▶ [ABOUT THIS EXERCISE] Please find every line of the listing below where "else" occurs and copy it.
==== RECORDS SUPPLIED
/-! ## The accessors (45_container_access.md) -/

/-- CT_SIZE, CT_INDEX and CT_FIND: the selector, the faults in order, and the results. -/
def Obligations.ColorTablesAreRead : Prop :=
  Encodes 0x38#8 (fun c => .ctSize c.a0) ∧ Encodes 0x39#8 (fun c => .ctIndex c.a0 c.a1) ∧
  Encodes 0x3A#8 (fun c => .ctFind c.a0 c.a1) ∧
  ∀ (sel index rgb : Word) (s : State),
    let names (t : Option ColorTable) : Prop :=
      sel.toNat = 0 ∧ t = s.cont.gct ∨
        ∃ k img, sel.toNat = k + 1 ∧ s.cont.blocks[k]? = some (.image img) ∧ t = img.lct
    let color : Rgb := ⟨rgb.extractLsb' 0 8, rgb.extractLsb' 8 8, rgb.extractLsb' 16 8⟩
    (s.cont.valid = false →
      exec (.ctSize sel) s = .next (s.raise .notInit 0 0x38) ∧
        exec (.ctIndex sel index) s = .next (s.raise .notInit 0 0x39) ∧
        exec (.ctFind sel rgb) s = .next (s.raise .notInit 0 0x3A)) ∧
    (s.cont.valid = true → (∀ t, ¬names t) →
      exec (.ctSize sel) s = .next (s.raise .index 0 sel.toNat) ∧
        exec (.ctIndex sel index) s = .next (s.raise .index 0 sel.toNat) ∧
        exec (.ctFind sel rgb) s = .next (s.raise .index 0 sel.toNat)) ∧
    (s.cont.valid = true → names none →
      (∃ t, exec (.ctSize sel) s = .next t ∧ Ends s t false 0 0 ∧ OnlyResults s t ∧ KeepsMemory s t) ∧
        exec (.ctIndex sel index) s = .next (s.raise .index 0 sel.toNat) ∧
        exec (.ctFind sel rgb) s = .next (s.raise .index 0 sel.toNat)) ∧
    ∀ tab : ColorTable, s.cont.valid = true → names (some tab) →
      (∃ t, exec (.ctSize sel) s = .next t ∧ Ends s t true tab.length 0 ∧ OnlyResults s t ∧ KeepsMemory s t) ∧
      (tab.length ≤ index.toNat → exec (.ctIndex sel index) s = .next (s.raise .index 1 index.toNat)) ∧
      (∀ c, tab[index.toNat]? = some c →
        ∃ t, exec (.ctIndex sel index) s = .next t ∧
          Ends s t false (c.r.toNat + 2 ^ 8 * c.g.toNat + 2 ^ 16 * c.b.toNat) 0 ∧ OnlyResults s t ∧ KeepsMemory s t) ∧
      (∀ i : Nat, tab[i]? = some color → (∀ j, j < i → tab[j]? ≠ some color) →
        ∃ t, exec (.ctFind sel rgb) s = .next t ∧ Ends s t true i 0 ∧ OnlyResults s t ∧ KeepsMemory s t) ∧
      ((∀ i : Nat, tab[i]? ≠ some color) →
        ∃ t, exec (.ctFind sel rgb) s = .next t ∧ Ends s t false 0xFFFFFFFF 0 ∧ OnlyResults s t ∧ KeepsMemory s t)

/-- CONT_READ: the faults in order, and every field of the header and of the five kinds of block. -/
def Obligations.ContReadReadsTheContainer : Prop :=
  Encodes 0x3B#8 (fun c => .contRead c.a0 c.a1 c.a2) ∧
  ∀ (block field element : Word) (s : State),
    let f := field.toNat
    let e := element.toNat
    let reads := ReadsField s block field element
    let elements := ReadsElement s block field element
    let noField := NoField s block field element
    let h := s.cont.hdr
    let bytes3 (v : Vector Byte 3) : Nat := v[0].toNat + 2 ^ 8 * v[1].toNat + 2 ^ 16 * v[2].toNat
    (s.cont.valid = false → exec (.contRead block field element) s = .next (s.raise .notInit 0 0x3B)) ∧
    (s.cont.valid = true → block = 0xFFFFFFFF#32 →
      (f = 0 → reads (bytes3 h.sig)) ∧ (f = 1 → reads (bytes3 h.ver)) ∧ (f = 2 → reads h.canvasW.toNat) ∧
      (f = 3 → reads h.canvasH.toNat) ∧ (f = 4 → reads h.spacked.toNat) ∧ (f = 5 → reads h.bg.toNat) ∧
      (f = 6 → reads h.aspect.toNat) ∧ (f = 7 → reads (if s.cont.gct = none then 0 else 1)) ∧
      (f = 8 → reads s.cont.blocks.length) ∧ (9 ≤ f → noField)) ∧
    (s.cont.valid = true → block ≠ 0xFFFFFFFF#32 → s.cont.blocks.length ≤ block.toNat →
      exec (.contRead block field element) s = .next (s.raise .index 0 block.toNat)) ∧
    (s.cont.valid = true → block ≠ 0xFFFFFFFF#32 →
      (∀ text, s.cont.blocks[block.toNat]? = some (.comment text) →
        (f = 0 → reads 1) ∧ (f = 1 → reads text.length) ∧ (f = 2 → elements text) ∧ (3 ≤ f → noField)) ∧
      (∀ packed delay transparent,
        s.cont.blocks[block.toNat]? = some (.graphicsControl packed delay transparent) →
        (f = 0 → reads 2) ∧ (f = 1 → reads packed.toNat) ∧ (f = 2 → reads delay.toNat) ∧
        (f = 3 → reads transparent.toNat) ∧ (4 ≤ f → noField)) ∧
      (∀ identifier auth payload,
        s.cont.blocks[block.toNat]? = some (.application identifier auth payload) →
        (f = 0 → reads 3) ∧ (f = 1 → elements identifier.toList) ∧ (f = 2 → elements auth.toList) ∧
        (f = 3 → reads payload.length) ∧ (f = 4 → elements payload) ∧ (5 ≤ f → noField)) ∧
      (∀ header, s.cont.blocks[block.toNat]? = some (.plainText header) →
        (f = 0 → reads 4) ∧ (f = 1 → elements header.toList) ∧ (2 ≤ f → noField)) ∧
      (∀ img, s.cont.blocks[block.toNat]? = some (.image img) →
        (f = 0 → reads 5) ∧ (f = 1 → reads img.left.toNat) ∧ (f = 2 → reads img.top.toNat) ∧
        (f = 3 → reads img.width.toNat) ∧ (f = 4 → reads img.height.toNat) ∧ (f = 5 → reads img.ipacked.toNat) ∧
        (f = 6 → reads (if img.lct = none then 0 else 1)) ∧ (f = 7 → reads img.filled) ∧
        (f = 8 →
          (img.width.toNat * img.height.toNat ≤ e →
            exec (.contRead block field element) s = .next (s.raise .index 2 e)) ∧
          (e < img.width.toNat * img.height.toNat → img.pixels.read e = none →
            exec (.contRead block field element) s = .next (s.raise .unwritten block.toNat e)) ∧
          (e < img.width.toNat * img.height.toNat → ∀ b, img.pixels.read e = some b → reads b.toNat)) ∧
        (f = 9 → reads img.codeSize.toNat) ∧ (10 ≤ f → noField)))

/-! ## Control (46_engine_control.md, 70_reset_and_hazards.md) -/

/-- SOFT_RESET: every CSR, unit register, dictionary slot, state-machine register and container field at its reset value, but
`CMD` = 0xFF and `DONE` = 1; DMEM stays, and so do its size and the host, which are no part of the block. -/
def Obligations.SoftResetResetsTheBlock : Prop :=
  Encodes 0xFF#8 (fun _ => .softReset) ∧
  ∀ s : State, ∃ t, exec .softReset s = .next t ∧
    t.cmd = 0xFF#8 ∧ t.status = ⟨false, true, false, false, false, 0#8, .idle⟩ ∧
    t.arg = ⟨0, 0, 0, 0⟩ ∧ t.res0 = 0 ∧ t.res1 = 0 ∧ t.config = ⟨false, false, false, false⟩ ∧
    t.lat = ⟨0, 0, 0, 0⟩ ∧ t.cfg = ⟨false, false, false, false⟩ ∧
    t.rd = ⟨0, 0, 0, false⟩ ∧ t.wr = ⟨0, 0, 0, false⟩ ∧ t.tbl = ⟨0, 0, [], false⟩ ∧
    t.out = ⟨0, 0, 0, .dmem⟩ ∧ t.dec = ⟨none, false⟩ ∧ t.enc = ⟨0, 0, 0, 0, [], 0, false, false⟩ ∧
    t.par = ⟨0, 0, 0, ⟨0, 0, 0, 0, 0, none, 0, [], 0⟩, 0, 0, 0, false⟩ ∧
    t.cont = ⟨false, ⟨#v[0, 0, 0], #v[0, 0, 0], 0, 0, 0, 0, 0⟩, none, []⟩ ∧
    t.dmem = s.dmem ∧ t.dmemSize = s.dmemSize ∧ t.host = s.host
========
==== RECORDS SUPPLIED
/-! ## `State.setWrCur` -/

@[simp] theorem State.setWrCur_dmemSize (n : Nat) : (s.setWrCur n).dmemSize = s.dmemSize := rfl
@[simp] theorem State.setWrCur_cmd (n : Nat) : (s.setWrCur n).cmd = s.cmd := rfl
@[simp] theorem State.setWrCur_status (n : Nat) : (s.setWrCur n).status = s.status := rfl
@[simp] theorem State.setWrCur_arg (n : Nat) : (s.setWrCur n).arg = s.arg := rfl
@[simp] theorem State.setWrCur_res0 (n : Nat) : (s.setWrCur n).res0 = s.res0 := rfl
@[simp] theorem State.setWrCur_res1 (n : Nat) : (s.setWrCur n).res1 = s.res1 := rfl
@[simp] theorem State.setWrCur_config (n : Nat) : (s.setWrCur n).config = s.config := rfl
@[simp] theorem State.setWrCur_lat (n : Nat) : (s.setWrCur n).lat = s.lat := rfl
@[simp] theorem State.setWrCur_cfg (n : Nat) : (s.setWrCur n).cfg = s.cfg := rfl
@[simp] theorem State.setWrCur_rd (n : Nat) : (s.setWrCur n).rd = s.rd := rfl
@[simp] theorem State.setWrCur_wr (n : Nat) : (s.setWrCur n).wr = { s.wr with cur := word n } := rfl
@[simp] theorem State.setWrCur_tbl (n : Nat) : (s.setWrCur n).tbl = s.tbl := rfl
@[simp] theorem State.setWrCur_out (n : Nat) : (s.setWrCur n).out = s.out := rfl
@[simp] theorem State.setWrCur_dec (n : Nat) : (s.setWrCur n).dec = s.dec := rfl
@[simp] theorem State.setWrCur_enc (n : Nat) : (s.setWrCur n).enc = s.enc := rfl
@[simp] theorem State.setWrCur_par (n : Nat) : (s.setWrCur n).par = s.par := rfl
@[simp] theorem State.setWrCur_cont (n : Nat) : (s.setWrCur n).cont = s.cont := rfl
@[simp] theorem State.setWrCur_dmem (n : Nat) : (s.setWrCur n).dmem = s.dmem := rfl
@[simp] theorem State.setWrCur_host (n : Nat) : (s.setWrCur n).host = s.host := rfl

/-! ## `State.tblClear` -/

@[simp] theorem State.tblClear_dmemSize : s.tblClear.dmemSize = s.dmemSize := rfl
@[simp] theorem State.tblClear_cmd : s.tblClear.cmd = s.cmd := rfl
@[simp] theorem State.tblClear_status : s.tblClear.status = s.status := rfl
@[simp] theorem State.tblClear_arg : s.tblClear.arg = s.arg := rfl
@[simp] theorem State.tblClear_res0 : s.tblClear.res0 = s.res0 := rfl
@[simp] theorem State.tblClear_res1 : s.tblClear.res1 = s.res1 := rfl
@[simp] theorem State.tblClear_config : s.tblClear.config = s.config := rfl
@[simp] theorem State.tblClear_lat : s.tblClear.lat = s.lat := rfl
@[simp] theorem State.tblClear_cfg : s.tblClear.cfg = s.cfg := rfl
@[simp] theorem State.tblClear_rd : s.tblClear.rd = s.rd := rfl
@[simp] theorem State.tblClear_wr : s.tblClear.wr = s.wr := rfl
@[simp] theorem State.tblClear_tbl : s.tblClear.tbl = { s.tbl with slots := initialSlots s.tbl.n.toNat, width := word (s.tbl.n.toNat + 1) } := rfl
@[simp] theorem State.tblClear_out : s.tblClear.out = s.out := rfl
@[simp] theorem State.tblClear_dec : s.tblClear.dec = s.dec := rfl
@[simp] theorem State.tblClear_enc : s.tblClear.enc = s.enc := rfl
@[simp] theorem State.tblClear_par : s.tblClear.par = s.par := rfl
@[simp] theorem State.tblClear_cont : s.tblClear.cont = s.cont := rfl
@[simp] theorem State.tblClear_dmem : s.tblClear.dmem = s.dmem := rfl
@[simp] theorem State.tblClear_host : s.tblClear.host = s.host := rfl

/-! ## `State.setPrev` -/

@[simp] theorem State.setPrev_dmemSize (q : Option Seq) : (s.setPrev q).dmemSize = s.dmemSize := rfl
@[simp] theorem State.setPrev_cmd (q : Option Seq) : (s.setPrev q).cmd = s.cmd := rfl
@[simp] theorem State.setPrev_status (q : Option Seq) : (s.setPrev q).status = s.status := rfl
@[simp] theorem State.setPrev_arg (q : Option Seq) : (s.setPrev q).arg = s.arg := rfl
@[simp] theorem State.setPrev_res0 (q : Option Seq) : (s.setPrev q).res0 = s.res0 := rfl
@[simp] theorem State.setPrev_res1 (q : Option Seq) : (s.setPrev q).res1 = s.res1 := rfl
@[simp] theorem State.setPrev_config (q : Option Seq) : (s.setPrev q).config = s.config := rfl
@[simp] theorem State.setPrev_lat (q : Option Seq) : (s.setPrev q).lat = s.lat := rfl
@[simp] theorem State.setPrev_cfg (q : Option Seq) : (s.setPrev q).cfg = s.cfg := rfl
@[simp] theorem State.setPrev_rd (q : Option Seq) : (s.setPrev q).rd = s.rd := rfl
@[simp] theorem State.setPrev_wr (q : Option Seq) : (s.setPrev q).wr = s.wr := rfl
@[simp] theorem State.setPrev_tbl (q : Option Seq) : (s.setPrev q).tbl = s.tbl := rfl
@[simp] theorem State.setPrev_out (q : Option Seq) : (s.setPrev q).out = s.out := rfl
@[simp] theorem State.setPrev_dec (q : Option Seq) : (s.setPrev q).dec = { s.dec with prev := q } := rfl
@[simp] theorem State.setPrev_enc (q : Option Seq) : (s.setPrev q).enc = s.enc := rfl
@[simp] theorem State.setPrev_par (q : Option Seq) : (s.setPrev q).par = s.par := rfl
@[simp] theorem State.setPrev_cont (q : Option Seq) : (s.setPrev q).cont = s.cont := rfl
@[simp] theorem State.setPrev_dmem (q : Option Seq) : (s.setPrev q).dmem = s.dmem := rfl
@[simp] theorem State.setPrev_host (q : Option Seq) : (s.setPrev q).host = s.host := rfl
========
▶ [OUTPUT OF THE EXERCISE]
      (f = 6 → reads h.aspect.toNat) ∧ (f = 7 → reads (if s.cont.gct = none then 0 else 1)) ∧
        (f = 6 → reads (if img.lct = none then 0 else 1)) ∧ (f = 7 → reads img.filled) ∧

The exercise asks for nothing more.